Many thanks in advance!
It looks like the 1st column of your data corresponds to $ : chr "NMA0001" "NMA0002" "NMA0003" "NMA0004" so you're numeric columns are off by one, is it any better if you try tab = data.frame(logFC = resEdgeR$table[, 2], negLogPval = -log10(resEdgeR$table[, 5]))
That's not the problem since when I type head(tab) I can visualize the columns I selected:
> tab = data.frame(logFC = resEdgeR$table[, 1], negLogPval = -log10(resEdgeR$table[, 4]))
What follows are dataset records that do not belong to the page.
/-- Settles O8, from how a row is entered by its unit, and from how an iteration of each unit ends. -/
theorem rowsEnterAndIterate : Obligations.RowsEnterAndIterate := by
  unfold Obligations.RowsEnterAndIterate
  refine ⟨?enter, ?iterate⟩
  case enter =>
    intro t s hb hbd he hn row hslots hrep hwait at0 enter form s1
    have h : MayEnter (begin s) t := ⟨hb, hbd, he, hn, hslots, hrep, hwait⟩
    refine ⟨fun hu => ?_, fun hu hfree => ?_, fun hu => ?_, fun u hu hstart => ?_⟩
    · exact congrArg Host.Outcome.next (rowEnterEffect_none h hu)
    · exact congrArg Host.Outcome.next (rowEnterEffect_update h hu hfree)
    · exact congrArg Host.Outcome.next (rowEnterEffect_root h hu)
    · exact congrArg Host.Outcome.next (rowEnterEffect_intake h hu hstart)
  case iterate =>
    intro t s u op c work hwork hb he hn hu hop
    have h : WithinRow (begin s) t u op := ⟨hb, he, hn, hu, hop⟩
    have hlog (hc : c = .logReservation t) : exec c s = .next (runIter (begin s) t u op) := hc ▸ exec_logReservation h
    have hexec : exec c s = .next (iterEnd work t) := by
      obtain ⟨rfl, hc, rfl⟩ | ⟨rfl, hc, rfl⟩ | ⟨rfl, hc⟩ := hwork
      case inl =>
        refine Eq.trans ?_ (congrArg Host.Outcome.next (runIter_update h))
        obtain ⟨rfl, rfl⟩ | ⟨rfl, rfl⟩ | ⟨rfl, rfl⟩ | hc := hc
        · rfl
        · rfl
        · rfl
        · exact hlog hc
      case inr.inl =>
        refine Eq.trans ?_ (congrArg Host.Outcome.next (runIter_root h))
        obtain ⟨rfl, rfl⟩ | ⟨rfl, rfl⟩ | hc := hc
        · rfl
        · rfl
        · exact hlog hc
      case inr.inr =>
        obtain ⟨rfl, hc, rfl⟩ | ⟨rfl, hc, rfl⟩ | ⟨rfl, hc, rfl⟩ | ⟨rfl, hc, rfl⟩ := hc
        · exact (hc.elim (fun hc => hc ▸ rfl) hlog).trans (congrArg Host.Outcome.next (runIter_accDense h))
        · exact (hc.elim (fun hc => hc ▸ rfl) hlog).trans (congrArg Host.Outcome.next (runIter_accList h))
        · exact (hc.elim (fun hc => hc ▸ rfl) hlog).trans (congrArg Host.Outcome.next (runIter_drain h))
        · exact (hc.elim (fun hc => hc ▸ rfl) hlog).trans (congrArg Host.Outcome.next (runIter_commit h))
    rw [hexec]
    refine ⟨fun hw => ?_, fun code hw => ?_, fun hw hmore => ?_, fun hw hlast => ?_⟩
    · exact congrArg Host.Outcome.next (iterEnd_wait hw)
    · exact congrArg Host.Outcome.next (iterEnd_fail hw)
    · exact congrArg Host.Outcome.next ((iterEnd_done hw).trans (if_pos hmore))
    · exact congrArg Host.Outcome.next ((iterEnd_done hw).trans (if_neg (Nat.not_lt.2 hlast)))

end Sys2Proof.Machine
end

section
/-! PROOFS. ROLLBACK (R147, R363 to R365): its start and its undo, the agreement of the tree, and the wait for a cap. -/

namespace Sys2Proof.Machine

/-- A ROLLBACK as it begins to run. -/
def rbBegun (q : Nat) (r : Run) : RbRun :=
  { queue := q, idx := r.idx, target := opd r.raw 47 0, reason := opd r.raw 55 48, newest := opd r.raw 47 0 + 2, undone := false,
    told := false }

section
variable {s : State} {q : Nat} {r : Run}

/-- A ROLLBACK that runs goes on; one that has started begins to run first. -/
theorem rollbackEffect_active (h : activeRun s q 9 0 = some r) :
    rollbackEffect s q = rbAdvance (if r.phase = .running then s
      else setComb (keepRunning s q r.idx [opd r.raw 47 0]) { s.comb with rb := some (rbBegun q r) }) := by
  simp only [rollbackEffect, h]
  split <;> rfl

/-- A ROLLBACK or a SEAL that waits for its cap fails when the wait is over. -/
theorem capWaitTimeout_waiting (hen : (qOf s q).en = true) (hr : oldestUnstarted (qOf s q) = some r)
    (hop : opcodeOf r.raw = 9 ∨ opcodeOf r.raw = 6) (hcap : capped s < opd r.raw 47 0) (hj : judge s q r = .wait) :
    capWaitTimeout s q = finish s q r.idx ecDescriptor 0 0 := by
  simp only [capWaitTimeout, hen, hr, if_true]
  exact if_pos ⟨hop, hcap, hj⟩

end

section
variable {s : State} {x : RbRun}

/-- RB_DONE of a peer that the list does not hold is dropped. -/
theorem rbDoneIn_unlisted {p : Nat} (body : Bytes) (hp : peerIdx s p = none) : rbDoneIn s p body = s := by
  simp only [rbDoneIn, hp]

/-- What the RB_DONE of the member at position y says (R365). -/
def rbDoneOf (y : Nat) (body : Bytes) : RbDone :=
  { target := bits (leAt body 0 16) 127 80, child := y, covered := bits (leAt body 0 16) 79 48,
    missing := idxList (body.drop 16) ((body.length - 16) / 2) }

/-- RB_DONE of a listed member takes the place of its earlier one, and the ROLLBACK goes on. -/
theorem rbDoneIn_listed {p y : Nat} (body : Bytes) (hp : peerIdx s p = some y) :
    rbDoneIn s p body = rbSettle (setComb s { s.comb with rbDone :=
      (s.comb.rbDone.filter fun z => !(z.target == (rbDoneOf y body).target && z.child == y)) ++ [rbDoneOf y body] }) := by
  simp only [rbDoneIn, hp]
  rfl

/-- RB_ANN of the target of an undone ROLLBACK is forwarded and completes it. -/
theorem rbAnnIn_target {body : Bytes} (hx : s.comb.rb = some x) (hu : x.undone = true)
    (ht : bits (leAt body 0 16) 127 80 = x.target) : rbAnnIn s body = rbAnnounce s x := by
  simp [rbAnnIn, hx, hu, ht]

/-- Any other RB_ANN is dropped. -/
theorem rbAnnIn_other {body : Bytes}
    (h : ∀ r, s.comb.rb = some r → r.undone = false ∨ bits (leAt body 0 16) 127 80 ≠ r.target) : rbAnnIn s body = s := by
  unfold rbAnnIn
  split
  next => rfl
  next r hr =>
    refine if_neg ?_
    rcases h r hr with hu | ht
    · simp [hu]
    · simp [ht]

theorem rbTimeout_none (h : s.comb.rb = none) : rbTimeout s = s := by
  simp only [rbTimeout, h]

/-- Who is missing of a ROLLBACK: children that have not reported, and those whom the reports name (R365). -/
def rbMissing (s : State) (x : RbRun) : List Nat :=
  (((childrenOf s (ownIdx s)).filter fun y => !(s.comb.rbDone.any fun d => d.target == x.target && d.child == y)) ++
    (s.comb.rbDone.filter fun d => d.target == x.target).flatMap (·.missing)).eraseDups

/-- The time-out of an undone ROLLBACK tells who is missing: at the root the driver, elsewhere the parent. -/
theorem rbTimeout_running (h : s.comb.rb = some x) :
    rbTimeout s = if x.undone = false ∨ rbMissing s x = [] then s
      else if amRoot s = true then
        unitError s ecRemoteDead 0x0E x.target ((rbMissing s x).foldl min 0x3FFF + at' (rbMissing s x).length 16)
      else toParent s 3 (membMsg 6 (ownIdx s) 0
        (1 + ((s.comb.rbDone.filter fun d => d.target == x.target).map (·.covered)).sum) x.target (idxBytes (rbMissing s x))) := by
  have hguard : (x.undone = false ∨ rbMissing s x = []) = ((!x.undone || rbMissing s x == []) = true) := by simp
  simp only [rbTimeout, h, hguard]
  rfl

end

/-- Settles O26, clause by clause from what starts, runs, reports and times out. -/
theorem rollbackCancelsUndoesAndAgrees : Obligations.RollbackCancelsUndoesAndAgrees := by
  unfold Obligations.RollbackCancelsUndoesAndAgrees
  refine ⟨fun _ _ => rfl, ?run, fun _ _ => rfl, ?unlisted, ?done, ?announced, ?dropped, ?idle, ?timeout, ?capWait⟩
  case run =>
    intro q s r hr target run s1 s2
    exact congrArg Host.Outcome.next (rollbackEffect_active (s := begin s) hr)
  case unlisted =>
    intro p body s hp
    exact congrArg Host.Outcome.next (rbDoneIn_unlisted (s := begin s) body hp)
  case done =>
    intro p body s y hp v d
    exact congrArg Host.Outcome.next (rbDoneIn_listed (s := begin s) body hp)
  case announced =>
    intro body s r hr hu ht
    exact congrArg Host.Outcome.next (rbAnnIn_target (s := begin s) hr hu ht)
  case dropped =>
    intro body s h
    exact congrArg Host.Outcome.next (rbAnnIn_other (s := begin s) h)
  case idle =>
    intro s h
    exact congrArg Host.Outcome.next (rbTimeout_none (s := begin s) h)
  case timeout =>
    intro s r h mine gone
    have hgone : rbMissing (begin s) r = gone := by
      simp only [rbMissing, childrenOf_begin]
      rfl
    refine congrArg Host.Outcome.next ((rbTimeout_running (s := begin s) h).trans ?_)
    rw [hgone]
    rfl
  case capWait =>
    intro q s r hen hr hop hcap hj
    exact congrArg Host.Outcome.next (capWaitTimeout_waiting (s := begin s) hen hr hop hcap hj)

end Sys2Proof.Machine
end

section
/-! PROOFS. The fast domains (R249, R453 to R455): what a wake, a ramp step and a ramp-down step do to a domain, by its phase. -/

namespace Sys2Proof.Machine

/-- No work wakes fast domain d: the fast domains are held in reset, its slice stays gated, or stage 2 is not reached. -/
abbrev WakeBarred (s : State) (d : Nat) : Prop :=
  s.chip.held = true ∨ sliceAbsent s d = true ∨ rd s R.GEN_STAT_STAGE < 2

/-- A current step of domain d may begin: PWR_GOOD is high, the PLL is locked, and the domain wakes or ramps (R454, R456). -/
abbrev MayRamp (s : State) (d : Nat) : Prop :=
  s.chip.pwrGood = true ∧ rd s (pllKey (pllOf d)) = 2 ∧ ((domain s d).phase = 1 ∨ (domain s d).phase = 2)

section
variable {s : State} {d : Nat}

/-- The guard of DOMAIN_WAKE as the model computes it. -/
theorem wakeBarred_iff :
    (s.chip.held || sliceAbsent s d || decide (rd s R.GEN_STAT_STAGE < 2)) = true ↔ WakeBarred s d := by
  simp only [WakeBarred, Bool.or_eq_true, decide_eq_true_eq, or_assoc]

/-- The guard of RAMP_STEP as the model computes it. -/
theorem not_mayRamp_iff :
    (!s.chip.pwrGood || rd s (pllKey (pllOf d)) != 2 || !((domain s d).phase == 1 || (domain s d).phase == 2)) = true ↔
      ¬ MayRamp s d := by
  simp only [MayRamp, Bool.or_eq_true, Bool.not_eq_true', bne_iff_ne, Bool.or_eq_false_iff, beq_eq_false_iff_ne, not_and_or,
    not_or, Bool.not_eq_true, or_assoc]

/-! ## Waking -/

theorem wakeDomain_barred (h : WakeBarred s d) : wakeDomain s d = s := if_pos (wakeBarred_iff.2 h)

/-- A domain that is awake or waking is left as it is. -/
theorem wakeDomain_up (h0 : (domain s d).phase ≠ 0) (h4 : (domain s d).phase ≠ 4) : wakeDomain s d = s := by
  by_cases hb : WakeBarred s d
  · exact wakeDomain_barred hb
  · exact (if_neg (mt wakeBarred_iff.1 hb)).trans ((if_neg h4).trans (if_pos h0))

/-- A ramp-down is turned round at the step it had reached. -/
theorem wakeDomain_turns (hb : ¬ WakeBarred s d) (h4 : (domain s d).phase = 4) :
    wakeDomain s d = setDomain s d { domain s d with phase := if (domain s d).steps = 8 then 3 else 2 } :=
  (if_neg (mt wakeBarred_iff.1 hb)).trans (if_pos h4)

/-- A gated domain starts a wake, which is warm where its PLL is locked; a PLL that is off starts to lock. -/
theorem wakeDomain_starts (hb : ¬ WakeBarred s d) (h0 : (domain s d).phase = 0) :
    wakeDomain s d =
      let k := pllOf d
      let s1 := count s (if rd s (pllKey k) = 2 then C.PWR_WAKE_WARM else C.PWR_WAKE_COLD)
      setDomain (if rd s (pllKey k) = 0 then setPll s1 k 1 0 else s1) d { phase := 1, steps := 0, live := false } := by
  have h4 : (domain s d).phase ≠ 4 := by omega
  exact (if_neg (mt wakeBarred_iff.1 hb)).trans ((if_neg h4).trans (if_neg (not_not_intro h0)))

/-! ## Ramping -/

theorem rampStep_steps (h : MayRamp s d) :
    rampStep s d = setDomain s d (if 7 ≤ (domain s d).steps then { domain s d with phase := 3, steps := 8 }
      else { domain s d with phase := 2, steps := (domain s d).steps + 1 }) :=
  (if_neg fun hg => not_mayRamp_iff.1 hg h).trans (apply_ite (setDomain s d) _ _ _).symm

theorem rampStep_waits (h : ¬ MayRamp s d) : rampStep s d = s := if_pos (not_mayRamp_iff.2 h)

end

/-- Settles O43, from what a wake and a ramp step do by the domain's phase; the other commands are their definitions on the state
whose outputs are cleared, which reads as the one before. -/
theorem domainsRampUpAndDown : Obligations.DomainsRampUpAndDown := by
  unfold Obligations.DomainsRampUpAndDown
  refine ⟨?wake, ?ramp, fun _ _ => rfl, fun _ => rfl, fun _ _ => rfl, fun _ _ => rfl, ?filler⟩
  case wake =>
    intro d s barred
    refine ⟨?still, fun hb h4 => congrArg Host.Outcome.next (wakeDomain_turns (s := begin s) hb h4),
      fun hb h0 => congrArg Host.Outcome.next (wakeDomain_starts (s := begin s) hb h0)⟩
    rintro (hb | ⟨h0, h4⟩)
    · exact congrArg Host.Outcome.next (wakeDomain_barred (s := begin s) hb)
    · exact congrArg Host.Outcome.next (wakeDomain_up (s := begin s) h0 h4)
  case ramp =>
    intro d s ready
    exact ⟨fun h => congrArg Host.Outcome.next (rampStep_steps (s := begin s) h),
      fun h => congrArg Host.Outcome.next (rampStep_waits (s := begin s) h)⟩
  case filler =>
    intro cycles s s1
    have hdom : domain s1 13 = domain s 13 := by
      unfold s1
      split
      · rfl
      · rfl
    rw [← hdom]
    rfl

end Sys2Proof.Machine
end

section
/-! PROOFS. ROOT (R239, R244, R245): its refusal, the loss of its requests, and the end of a run through its statistics. -/

namespace Sys2Proof.Machine

/-! ## What the start of a ROOT leaves of the registers -/

section
variable {s : State} {k : Nat}

theorem rd_setPll_ne {j : Nat} (st n : Nat) (h : k ≠ pllKey j) : rd (setPll s j st n) k = rd s k := rd_wr_ne _ st h

theorem rd_setDomain_ne (d : Nat) (x : Domain) (h : k ≠ R.PWR_DOM) : rd (setDomain s d x) k = rd s k := rd_wr_ne _ _ h

/-- A wake changes no register but PWR_DOM and the state of the domain's PLL. -/
theorem rd_wakeDomain_ne {d : Nat} (hdom : k ≠ R.PWR_DOM) (hpll : k ≠ pllKey (pllOf d)) : rd (wakeDomain s d) k = rd s k := by
  by_cases hb : WakeBarred s d
  · rw [wakeDomain_barred hb]
  by_cases h0 : (domain s d).phase = 0
  · rw [wakeDomain_starts hb h0]
    refine (rd_setDomain_ne d _ hdom).trans ?_
    split
    · exact rd_setPll_ne 1 0 hpll
    · rfl
  by_cases h4 : (domain s d).phase = 4
  · rw [wakeDomain_turns hb h4]
    exact rd_setDomain_ne d _ hdom
  · rw [wakeDomain_up h0 h4]

/-- The formation of scalars changes no register. -/
@[simp] theorem rd_noteFormed (d e : Nat) (replay : Bool) : rd (noteFormed s d e replay) k = rd s k := by
  unfold noteFormed
  split
  · rfl
  · rfl

end

/-! ## A run of a ROOT -/

/-- The state in which a ROOT goes through its statistics: at its start the root domain wakes and the scalars are formed once. -/
def rootBegun (s : State) (r : Run) : State :=
  if r.phase == .started then rootForm (wakeDomain s 13) r.raw false else s

/-- Where a ROOT goes on: at its first statistic, with the warning level of its start, or where it waited. -/
def rootFrom (s : State) (r : Run) : RootPos := if r.phase == .started then RootPos.fresh s else RootPos.ofAux r.aux

/-- A ROOT's run through the statistics it has left. -/
def rootRun (s : State) (r : Run) : State × RootPos × IterEnd :=
  rootGo r.raw false ((rootStats (rootBegun s r) r.raw false).drop (rootFrom s r).k) (rootFrom s r) (rootBegun s r)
Error in log10(resEdgeR$table[, 4]) :
argument non numérique pour une fonction mathématique
> head(tab)
logFC Pval
1 -0.2698253 0.819415130920
2 -6.4312079 0.000036364860
3 0.5601794 0.635421715093
4 -4.5000469 0.004053371323
5 -6.5425931 0.000358625306
6 -7.8980613 0.000006034407
But I still have the problem of calculating the log10 for one of the variables.
> class(tab[,"Pval"])
[1] "numeric"
> log10("Pval")
Error in log10("Pval") :
argument non numérique pour une fonction mathématique
Did you really mean log10("Pval"), rather than log10(tab[,"Pval"]) ?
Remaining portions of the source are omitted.